Using the material that follows, output exactly the lines from the one containing "case startBytestuff k" through the one containing "(h : exec i", with both ends kept.

Start of THE DATA

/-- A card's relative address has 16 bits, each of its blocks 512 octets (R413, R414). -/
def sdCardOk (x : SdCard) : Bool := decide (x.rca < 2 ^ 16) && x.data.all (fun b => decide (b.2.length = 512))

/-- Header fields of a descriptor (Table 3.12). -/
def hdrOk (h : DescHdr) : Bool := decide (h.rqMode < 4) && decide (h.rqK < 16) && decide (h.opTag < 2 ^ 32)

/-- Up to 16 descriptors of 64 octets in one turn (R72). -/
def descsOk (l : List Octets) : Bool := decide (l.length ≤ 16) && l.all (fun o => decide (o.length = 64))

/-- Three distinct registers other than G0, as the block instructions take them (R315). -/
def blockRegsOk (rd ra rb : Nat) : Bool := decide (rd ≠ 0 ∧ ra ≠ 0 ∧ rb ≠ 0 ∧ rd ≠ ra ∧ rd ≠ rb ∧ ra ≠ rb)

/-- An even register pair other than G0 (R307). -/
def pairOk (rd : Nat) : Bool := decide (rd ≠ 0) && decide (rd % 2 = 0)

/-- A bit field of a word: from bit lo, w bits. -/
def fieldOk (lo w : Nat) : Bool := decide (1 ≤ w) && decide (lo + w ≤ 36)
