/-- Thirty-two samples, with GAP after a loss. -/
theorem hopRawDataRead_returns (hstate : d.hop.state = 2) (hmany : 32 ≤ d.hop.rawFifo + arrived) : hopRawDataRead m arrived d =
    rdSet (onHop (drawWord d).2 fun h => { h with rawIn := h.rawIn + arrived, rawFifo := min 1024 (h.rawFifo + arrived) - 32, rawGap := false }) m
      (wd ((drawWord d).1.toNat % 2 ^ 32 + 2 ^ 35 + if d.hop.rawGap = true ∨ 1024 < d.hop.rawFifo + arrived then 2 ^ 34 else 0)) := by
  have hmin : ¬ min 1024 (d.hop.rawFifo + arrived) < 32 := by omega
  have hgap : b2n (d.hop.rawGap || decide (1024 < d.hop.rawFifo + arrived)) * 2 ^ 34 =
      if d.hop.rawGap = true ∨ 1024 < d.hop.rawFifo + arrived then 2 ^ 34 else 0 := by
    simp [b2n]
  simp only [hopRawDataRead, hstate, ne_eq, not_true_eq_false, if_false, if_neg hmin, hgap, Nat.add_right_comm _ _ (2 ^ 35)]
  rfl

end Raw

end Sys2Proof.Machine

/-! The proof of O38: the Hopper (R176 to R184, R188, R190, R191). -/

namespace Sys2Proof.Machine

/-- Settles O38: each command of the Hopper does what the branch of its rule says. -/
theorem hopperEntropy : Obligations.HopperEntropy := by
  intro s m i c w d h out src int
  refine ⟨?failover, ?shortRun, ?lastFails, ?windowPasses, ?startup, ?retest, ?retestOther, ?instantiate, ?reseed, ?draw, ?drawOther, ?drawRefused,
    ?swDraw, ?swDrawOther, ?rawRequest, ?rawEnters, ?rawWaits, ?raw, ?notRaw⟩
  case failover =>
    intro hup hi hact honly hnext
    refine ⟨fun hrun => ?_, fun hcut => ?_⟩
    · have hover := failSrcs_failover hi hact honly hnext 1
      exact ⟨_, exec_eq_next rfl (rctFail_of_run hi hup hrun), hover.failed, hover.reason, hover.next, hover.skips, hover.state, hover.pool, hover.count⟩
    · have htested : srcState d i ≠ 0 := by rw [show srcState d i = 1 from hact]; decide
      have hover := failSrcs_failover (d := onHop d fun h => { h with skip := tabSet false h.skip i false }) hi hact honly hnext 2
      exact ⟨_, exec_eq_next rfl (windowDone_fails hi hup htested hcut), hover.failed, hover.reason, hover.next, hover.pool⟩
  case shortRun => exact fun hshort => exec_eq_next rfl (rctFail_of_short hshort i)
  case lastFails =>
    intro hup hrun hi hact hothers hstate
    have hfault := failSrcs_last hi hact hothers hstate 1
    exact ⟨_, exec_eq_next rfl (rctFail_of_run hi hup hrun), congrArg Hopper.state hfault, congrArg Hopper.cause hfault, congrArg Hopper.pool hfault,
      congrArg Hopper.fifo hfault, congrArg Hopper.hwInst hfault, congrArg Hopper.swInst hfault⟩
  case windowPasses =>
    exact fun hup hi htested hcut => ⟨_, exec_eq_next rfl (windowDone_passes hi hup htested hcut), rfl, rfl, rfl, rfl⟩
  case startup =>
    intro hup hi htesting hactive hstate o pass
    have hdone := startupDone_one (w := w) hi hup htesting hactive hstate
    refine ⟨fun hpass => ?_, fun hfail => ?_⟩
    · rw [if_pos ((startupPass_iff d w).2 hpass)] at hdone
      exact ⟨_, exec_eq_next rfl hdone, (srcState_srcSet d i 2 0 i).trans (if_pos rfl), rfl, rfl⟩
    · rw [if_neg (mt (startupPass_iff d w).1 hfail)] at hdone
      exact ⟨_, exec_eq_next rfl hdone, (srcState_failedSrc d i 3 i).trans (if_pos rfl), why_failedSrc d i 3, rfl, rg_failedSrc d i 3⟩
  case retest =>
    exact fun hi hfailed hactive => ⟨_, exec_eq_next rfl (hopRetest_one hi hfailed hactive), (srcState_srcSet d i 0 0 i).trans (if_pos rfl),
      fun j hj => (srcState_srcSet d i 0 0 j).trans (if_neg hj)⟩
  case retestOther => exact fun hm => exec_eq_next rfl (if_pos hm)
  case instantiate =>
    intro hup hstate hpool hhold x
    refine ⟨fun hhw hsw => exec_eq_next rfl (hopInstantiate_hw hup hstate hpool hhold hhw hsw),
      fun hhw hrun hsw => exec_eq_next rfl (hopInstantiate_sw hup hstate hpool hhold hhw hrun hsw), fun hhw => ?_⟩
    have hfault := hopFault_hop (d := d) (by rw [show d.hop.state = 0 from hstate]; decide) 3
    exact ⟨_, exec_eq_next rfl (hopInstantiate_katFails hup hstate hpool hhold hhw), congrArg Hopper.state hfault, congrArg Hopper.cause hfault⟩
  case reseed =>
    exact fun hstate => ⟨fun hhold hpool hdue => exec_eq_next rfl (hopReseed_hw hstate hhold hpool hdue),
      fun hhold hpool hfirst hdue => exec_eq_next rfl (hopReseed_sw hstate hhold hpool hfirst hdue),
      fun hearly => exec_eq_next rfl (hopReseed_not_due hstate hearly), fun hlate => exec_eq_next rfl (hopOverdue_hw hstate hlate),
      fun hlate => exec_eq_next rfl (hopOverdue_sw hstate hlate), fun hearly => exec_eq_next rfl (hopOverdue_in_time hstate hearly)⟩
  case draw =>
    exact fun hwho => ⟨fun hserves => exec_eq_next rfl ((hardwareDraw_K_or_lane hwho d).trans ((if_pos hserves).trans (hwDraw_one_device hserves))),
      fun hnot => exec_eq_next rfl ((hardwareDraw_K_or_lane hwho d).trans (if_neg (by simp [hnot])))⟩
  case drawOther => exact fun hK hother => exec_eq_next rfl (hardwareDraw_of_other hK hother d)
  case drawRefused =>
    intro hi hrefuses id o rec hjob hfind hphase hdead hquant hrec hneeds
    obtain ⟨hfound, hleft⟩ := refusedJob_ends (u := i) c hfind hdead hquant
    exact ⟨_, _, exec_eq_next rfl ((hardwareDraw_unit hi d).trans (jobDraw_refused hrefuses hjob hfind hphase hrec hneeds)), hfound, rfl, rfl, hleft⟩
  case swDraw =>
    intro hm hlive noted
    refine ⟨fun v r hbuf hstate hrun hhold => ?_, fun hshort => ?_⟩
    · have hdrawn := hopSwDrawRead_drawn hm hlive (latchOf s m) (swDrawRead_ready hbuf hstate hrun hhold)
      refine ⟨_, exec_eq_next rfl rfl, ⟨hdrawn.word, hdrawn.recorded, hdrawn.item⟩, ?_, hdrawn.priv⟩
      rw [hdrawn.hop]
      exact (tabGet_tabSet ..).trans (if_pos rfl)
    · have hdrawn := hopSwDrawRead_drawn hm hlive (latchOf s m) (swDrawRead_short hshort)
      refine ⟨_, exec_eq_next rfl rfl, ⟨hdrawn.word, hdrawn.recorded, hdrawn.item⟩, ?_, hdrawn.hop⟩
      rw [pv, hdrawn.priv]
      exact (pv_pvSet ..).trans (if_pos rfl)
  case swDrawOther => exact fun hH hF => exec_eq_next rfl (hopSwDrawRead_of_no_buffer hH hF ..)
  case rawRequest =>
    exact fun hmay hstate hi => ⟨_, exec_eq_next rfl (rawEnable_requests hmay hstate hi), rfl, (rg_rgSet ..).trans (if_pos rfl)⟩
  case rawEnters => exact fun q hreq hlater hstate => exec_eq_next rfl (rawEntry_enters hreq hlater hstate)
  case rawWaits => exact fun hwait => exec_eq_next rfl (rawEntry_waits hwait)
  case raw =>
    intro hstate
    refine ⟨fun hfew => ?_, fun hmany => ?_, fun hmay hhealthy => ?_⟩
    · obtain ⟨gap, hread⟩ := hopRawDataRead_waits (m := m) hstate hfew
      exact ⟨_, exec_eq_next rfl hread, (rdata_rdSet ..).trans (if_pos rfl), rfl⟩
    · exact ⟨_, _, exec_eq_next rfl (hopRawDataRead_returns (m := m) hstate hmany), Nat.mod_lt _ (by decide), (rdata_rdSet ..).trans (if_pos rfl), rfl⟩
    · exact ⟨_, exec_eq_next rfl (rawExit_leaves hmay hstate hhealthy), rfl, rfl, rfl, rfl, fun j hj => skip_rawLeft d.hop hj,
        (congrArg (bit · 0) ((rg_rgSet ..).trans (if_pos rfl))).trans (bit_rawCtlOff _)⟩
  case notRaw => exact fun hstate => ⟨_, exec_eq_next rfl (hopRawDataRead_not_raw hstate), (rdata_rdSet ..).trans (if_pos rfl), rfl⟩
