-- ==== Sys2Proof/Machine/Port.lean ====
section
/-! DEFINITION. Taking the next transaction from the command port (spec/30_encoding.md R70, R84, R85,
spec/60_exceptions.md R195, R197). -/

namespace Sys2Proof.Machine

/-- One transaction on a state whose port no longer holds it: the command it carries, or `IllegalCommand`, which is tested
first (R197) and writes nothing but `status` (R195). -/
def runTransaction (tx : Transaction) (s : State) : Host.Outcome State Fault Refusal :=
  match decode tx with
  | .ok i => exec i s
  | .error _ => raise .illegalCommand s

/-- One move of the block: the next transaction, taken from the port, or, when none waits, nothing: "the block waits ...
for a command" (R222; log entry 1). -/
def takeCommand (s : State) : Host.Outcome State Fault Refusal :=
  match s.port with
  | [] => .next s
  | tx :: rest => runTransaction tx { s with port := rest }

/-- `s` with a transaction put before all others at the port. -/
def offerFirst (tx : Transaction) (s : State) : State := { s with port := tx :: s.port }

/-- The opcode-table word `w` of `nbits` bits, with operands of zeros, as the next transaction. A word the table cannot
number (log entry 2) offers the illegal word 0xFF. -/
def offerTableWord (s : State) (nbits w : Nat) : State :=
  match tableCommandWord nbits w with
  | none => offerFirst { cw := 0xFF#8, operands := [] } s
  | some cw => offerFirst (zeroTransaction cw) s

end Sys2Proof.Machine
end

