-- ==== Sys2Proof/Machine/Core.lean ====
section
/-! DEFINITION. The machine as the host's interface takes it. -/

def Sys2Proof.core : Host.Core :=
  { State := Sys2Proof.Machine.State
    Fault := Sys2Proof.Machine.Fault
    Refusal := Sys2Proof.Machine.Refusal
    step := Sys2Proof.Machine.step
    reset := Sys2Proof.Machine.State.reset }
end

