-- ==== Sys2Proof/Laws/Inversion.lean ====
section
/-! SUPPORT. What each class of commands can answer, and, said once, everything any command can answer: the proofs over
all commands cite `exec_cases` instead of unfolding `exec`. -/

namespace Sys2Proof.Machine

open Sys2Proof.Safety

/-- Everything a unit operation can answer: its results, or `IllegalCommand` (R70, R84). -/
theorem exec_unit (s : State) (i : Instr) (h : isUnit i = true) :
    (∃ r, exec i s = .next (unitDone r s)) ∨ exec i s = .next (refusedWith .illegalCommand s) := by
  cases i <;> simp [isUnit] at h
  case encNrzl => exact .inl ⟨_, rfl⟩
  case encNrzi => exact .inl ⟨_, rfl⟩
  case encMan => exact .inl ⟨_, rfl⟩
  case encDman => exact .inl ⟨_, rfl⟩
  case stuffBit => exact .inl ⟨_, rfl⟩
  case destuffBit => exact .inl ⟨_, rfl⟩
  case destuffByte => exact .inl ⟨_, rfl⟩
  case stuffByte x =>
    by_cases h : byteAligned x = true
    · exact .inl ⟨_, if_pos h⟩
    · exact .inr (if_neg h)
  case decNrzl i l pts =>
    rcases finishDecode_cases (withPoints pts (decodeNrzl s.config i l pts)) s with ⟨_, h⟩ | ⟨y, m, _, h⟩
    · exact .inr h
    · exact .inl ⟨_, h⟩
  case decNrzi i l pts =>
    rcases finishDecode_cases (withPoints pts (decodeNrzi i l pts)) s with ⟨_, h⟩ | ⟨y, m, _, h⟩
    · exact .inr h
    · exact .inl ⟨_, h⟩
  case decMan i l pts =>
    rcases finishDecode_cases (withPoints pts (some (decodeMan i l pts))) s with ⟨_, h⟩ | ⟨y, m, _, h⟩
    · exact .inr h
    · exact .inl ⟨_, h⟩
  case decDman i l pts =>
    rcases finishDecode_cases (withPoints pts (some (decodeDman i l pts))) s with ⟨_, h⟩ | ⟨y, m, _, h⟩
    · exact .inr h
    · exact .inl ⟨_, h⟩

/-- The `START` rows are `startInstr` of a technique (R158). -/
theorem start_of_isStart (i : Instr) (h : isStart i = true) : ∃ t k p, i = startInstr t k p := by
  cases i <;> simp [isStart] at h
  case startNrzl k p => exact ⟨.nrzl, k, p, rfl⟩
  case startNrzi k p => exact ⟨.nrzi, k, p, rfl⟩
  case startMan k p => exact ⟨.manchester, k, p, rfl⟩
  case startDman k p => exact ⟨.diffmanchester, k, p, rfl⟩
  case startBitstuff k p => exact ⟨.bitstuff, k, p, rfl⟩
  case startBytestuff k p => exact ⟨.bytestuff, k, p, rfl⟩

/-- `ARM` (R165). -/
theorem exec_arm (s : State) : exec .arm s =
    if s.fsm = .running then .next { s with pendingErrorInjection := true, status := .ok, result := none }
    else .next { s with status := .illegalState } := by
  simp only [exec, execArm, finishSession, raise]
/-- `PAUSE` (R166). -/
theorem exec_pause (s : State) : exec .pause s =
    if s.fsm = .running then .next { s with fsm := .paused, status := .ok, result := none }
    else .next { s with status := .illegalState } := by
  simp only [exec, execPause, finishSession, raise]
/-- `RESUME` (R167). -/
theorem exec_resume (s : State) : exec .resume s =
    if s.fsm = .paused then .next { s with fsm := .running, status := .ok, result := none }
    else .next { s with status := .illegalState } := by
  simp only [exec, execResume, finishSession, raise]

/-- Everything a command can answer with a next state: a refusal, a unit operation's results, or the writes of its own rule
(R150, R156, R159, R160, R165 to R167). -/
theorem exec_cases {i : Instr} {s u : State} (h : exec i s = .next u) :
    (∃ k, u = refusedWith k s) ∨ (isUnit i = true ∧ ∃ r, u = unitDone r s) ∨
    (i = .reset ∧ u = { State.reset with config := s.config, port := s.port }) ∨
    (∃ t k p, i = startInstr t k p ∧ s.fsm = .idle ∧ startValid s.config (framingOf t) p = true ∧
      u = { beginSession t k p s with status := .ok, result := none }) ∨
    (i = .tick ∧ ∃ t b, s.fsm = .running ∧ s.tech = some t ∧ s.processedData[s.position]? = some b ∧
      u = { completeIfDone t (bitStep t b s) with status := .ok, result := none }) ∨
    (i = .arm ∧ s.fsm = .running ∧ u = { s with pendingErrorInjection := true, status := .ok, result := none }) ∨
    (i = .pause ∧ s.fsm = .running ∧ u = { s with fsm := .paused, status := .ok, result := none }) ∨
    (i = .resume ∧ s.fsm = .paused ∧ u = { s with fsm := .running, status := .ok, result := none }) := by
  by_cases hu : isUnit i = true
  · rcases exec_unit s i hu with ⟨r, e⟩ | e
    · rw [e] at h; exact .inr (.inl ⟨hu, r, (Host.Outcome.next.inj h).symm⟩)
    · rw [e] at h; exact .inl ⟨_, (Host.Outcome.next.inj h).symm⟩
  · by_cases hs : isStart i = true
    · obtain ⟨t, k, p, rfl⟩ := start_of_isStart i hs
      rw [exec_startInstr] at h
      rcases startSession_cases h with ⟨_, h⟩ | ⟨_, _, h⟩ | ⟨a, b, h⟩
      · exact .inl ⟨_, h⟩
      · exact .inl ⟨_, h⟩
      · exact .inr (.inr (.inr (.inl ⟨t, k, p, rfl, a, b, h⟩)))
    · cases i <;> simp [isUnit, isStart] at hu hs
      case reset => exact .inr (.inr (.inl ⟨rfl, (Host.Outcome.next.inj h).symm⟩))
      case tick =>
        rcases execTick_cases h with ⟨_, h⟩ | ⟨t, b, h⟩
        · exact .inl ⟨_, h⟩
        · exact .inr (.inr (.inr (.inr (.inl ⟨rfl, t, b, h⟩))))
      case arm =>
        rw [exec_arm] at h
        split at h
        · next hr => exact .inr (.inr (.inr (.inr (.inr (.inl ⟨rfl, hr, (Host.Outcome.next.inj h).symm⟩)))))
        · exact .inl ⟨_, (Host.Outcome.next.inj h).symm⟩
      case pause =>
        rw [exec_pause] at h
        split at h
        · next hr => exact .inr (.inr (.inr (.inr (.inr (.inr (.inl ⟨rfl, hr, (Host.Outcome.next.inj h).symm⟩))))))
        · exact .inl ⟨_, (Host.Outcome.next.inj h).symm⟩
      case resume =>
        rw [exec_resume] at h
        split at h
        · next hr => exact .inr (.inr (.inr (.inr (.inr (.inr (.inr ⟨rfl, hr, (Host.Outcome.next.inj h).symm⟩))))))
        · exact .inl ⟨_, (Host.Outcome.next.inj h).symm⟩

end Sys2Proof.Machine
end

End of THE DATA

> **REPLY TO THE EXERCISE**
  case startBytestuff k p => exact ⟨.bytestuff, k, p, rfl⟩

/-- `ARM` (R165). -/
theorem exec_arm (s : State) : exec .arm s =
    if s.fsm = .running then .next { s with pendingErrorInjection := true, status := .ok, result := none }
    else .next { s with status := .illegalState } := by
  simp only [exec, execArm, finishSession, raise]
/-- `PAUSE` (R166). -/
theorem exec_pause (s : State) : exec .pause s =
    if s.fsm = .running then .next { s with fsm := .paused, status := .ok, result := none }
    else .next { s with status := .illegalState } := by
  simp only [exec, execPause, finishSession, raise]
/-- `RESUME` (R167). -/
theorem exec_resume (s : State) : exec .resume s =
    if s.fsm = .paused then .next { s with fsm := .running, status := .ok, result := none }
    else .next { s with status := .illegalState } := by
  simp only [exec, execResume, finishSession, raise]

/-- Everything a command can answer with a next state: a refusal, a unit operation's results, or the writes of its own rule
(R150, R156, R159, R160, R165 to R167). -/
theorem exec_cases {i : Instr} {s u : State} (h : exec i s = .next u) :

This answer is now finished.